The links between targets and outcomes were often ill-
defined both in relation to specific activities and in
linking HAZ targets to the achievement of wider HAZ
goals. In Brent and Bury and Rochdale HAZs, the use
of Health Impact Assessment techniques had alerted
workers to the need for the stakeholder deliberation
process to establish clear links between specified
activities and health outcomes and the difficulty of
doing so. In other cases, links between targets and wider
goals were unclear because target setting had assumed
another purpose. Wolverhampton’s teenage pregnancy
scheme specified a very ambitious target, not because it
was necessarily achievable but because of the message it
sent to others about the HAZs’ intent in relation to
teenage pregnancy.
The use of evidence
Many kinds of evidence were presented to support
claims of successful interventions. The extraction of
‘hard evidence’ was a dominant concern partly
reflecting the performance management ethos of
central government, but also reflecting a professional
desire to ‘prove’ the health benefits of interventions to
their clinical colleagues. However, frequently
it was ‘soft data’ which was more readily available and
relevant to understanding the impact of a specific
intervention.
Sometimes it was possible to provide evidence of the
specific health impact of an intervention, as in the case
of the pulmonary rehabilitation scheme. On other
occasions evidence suggestive of a potential contribution
to health derived from more immediate positive impacts
elsewhere.

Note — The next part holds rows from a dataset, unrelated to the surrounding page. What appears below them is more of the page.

-- ==== Sys2Proof/Tests/Slice0.lean ====
section
/-! SUPPORT. The model's own tests: for every statement a state and operands that meet its hypotheses, the ill-formed terms that
WellFormed refuses, and worked examples of the spec. -/

open Sys2Proof Sys2Proof.Machine

namespace Sys2Proof.Tests

/-- A part in RUN with READY reached: every island that needs no unit is ON, SEC and OX among them. -/
def live : State :=
  { State.reset with
    power := { phase := .up, pwrEn := true, pmicPg := true, clkLock := 0x1F, xtal25 := true, oxSeen := true,
               isl := [.on, .on, .on, .on, .off, .on, .on, .off, .on, .on, .on, .off] },
    mgmt := { malorRuns := true, stage := 15 },
    host := { ready := true, hostif := 0x0100 } }

/-- A command without a session in mailbox 0. -/
def mail (p : Bytes) : Mail :=
  { mbox := 0, flags := 0, seq := 1, len := p.length, rsv1 := zeros 2, session := 0, rsv2 := zeros 16, payload := p, tag := [] }

/-- A pair unit whose hold line is asserted. -/
def heldPair : PairSt := { live.pair with running := true, hold := true }

/-- A part whose supplies stand at a phase. -/
def atPhase (p : Phase) : State := { live with power := { live.power with phase := p } }

theorem witness_SupplySequence :
    (atPhase .porLow).power.phase = .porLow ∧ (atPhase .waitPg).power.phase = .waitPg ∧
    (atPhase (.waitRetry 60)).power.phase = .waitRetry 60 ∧ (live.power.pwrEn = true ∧ live.power.pmicPg = true) ∧
    live.power.phase = .up := by decide

/-- FIRST still set from an earlier incident. -/
def latched : State := { live with power := { live.power with pfFirst := 2, pfCause := 2 } }

theorem witness_PowerFailLatch :
    (live.power.phase ≠ .porLow ∧ live.power.pfailN = true ∧ live.power.pfIncident = false ∧ live.power.pfFirst = 0) ∧
    (latched.power.pfailN = true ∧ latched.power.pfIncident = false ∧ latched.power.pfFirst ≠ 0) ∧
    malorWorks { live with power := { live.power with pfCause := 1 } } = true := by decide

theorem witness_Crystal32 :
    (live.power.phase ≠ .porLow ∧ writerRuns live = true ∧ live.recorder.ramOnly = false ∧ live.recorder.buf.length < 2048) ∧
    (live.pending = [] ∧ mailDue live = none ∧ live.rtc.time.tick + 2 < 32768) := by decide

theorem witness_ResetsAndStarts :
    (atPhase .waitXtal).power.phase = .waitXtal ∧ (inRun live = true ∧ live.mgmt.wdtEn = true ∧ live.mgmt.failWritten = false) ∧
    malorWorks live = true ∧ lifecycle (atPhase .mainReset) ≠ 3 ∧
    (startGoes {} 15 live = true ∧ live.mgmt.warm = false) ∧ (inCode 0x00FFFFFF = false ∧ inCode 0x01060000 = false) ∧
    (inRun { live with mgmt := { live.mgmt with readyTimer := true, restart := some 2 } } = true) := by decide

/-- SLEEP, with every wake source enabled. -/
def asleep : State :=
  { live with power := { live.power with cur := .sleep, wakeEn := 0x1FFF, canStandby := true, wakeToken := 1 :: zeros 15 } }

/-- A change of the OX point in progress. -/
def changing (old new : Nat) (ack : Bool) : State :=
  { live with power := { live.power with opp := some ⟨true, old, new, ack, false⟩, oppOx := old, voltOx := 2 } }

/-- OX at OPP-L. -/
def oxLow : State := { live with power := { live.power with oppOx := 0, voltOx := 0 } }

theorem witness_OperatingPoints :
    (taken 0x0411 (mail (leBytes 4 0x22)) oxLow = true ∧ (takenState 0x0411 (mail (leBytes 4 0x22)) oxLow).power.opp = none ∧
      (takenState 0x0411 (mail (leBytes 4 0x22)) oxLow).power.oppSoc = 2 ∧
      (takenState 0x0411 (mail (leBytes 4 0x22)) oxLow).power.oppOx < 2) ∧
    (taken 0x0411 (mail (leBytes 4 0x02)) live = true ∧ 0 < (takenState 0x0411 (mail (leBytes 4 0x02)) live).power.oppOx) ∧
    (taken 0x0411 (mail (leBytes 4 0x32)) live = true ∧ bits (byteField (mail (leBytes 4 0x32)).payload 0 4) 4 2 = 3) ∧
    (taken 0x0411 (mail (leBytes 4 0x22)) (changing 0 2 true) = true ∧
      (takenState 0x0411 (mail (leBytes 4 0x22)) (changing 0 2 true)).power.opp ≠ none) ∧
    oppPoint (changing 0 2 true).power true ≤ 2 ∧ 2 ≤ (changing 0 2 false).power.voltOx ∧
    0 ≤ (changing 2 0 false).power.voltOx := by decide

The child health and well-being project run in
Bury and Rochdale HAZ worked with homeless families
in hostels to address the needs of children in ‘families
with multiple problems and chaotic lifestyles’. Some of
these problems were directly health related but the
project’s emphasis was to provide children with a stable
and safe environment to promote their general well
being.
Evidence was used to support ‘stories of individual
transformation’, particularly in relation to interventions
with a community involvement or development focus,
such as the improved sense of self esteem of a man who
had been long-term unemployed but found a new lease
of life as a result of the HAZ sponsored volunteering
scheme in Wakefield. The movement of HAZ staff to
better jobs as a result of their achievements in HAZ was
cited as an indicator of success, not just in terms of
individual achievement but through the expectation that
the learning from HAZ would be translated into new
environments.
Within projects evidence was vital in determining
future directions. In Hull and East Riding HAZ the
success of the smoking cessation scheme provided a
direct catalyst to the development of a wider strategy for
the area. On some occasions the success of a local
project coincided with a determination by central
government to adopt a similar policy nationally, as in
the case of Wakefield HAZ’s project to improve
pathways of care for cancer patients. There were also
examples where evidence had influenced the redirection
of projects. For example, a ‘family learning initiative’ in
one HAZ appeared to have achieved the target number
of participants. However, closer examination revealed
that the scheme was not working with the constituency-
in-need. Consequently, the project was redesigned and
redirected to reach the relevant group.
For a number of interventions the ambition was to
affect change in the ‘quality of life’ of those involved. A
key problem for many HAZs was that relevant data
simply were not available in a usable form, as data were
collected on different scales, over different time periods
and with different degrees of population coverage.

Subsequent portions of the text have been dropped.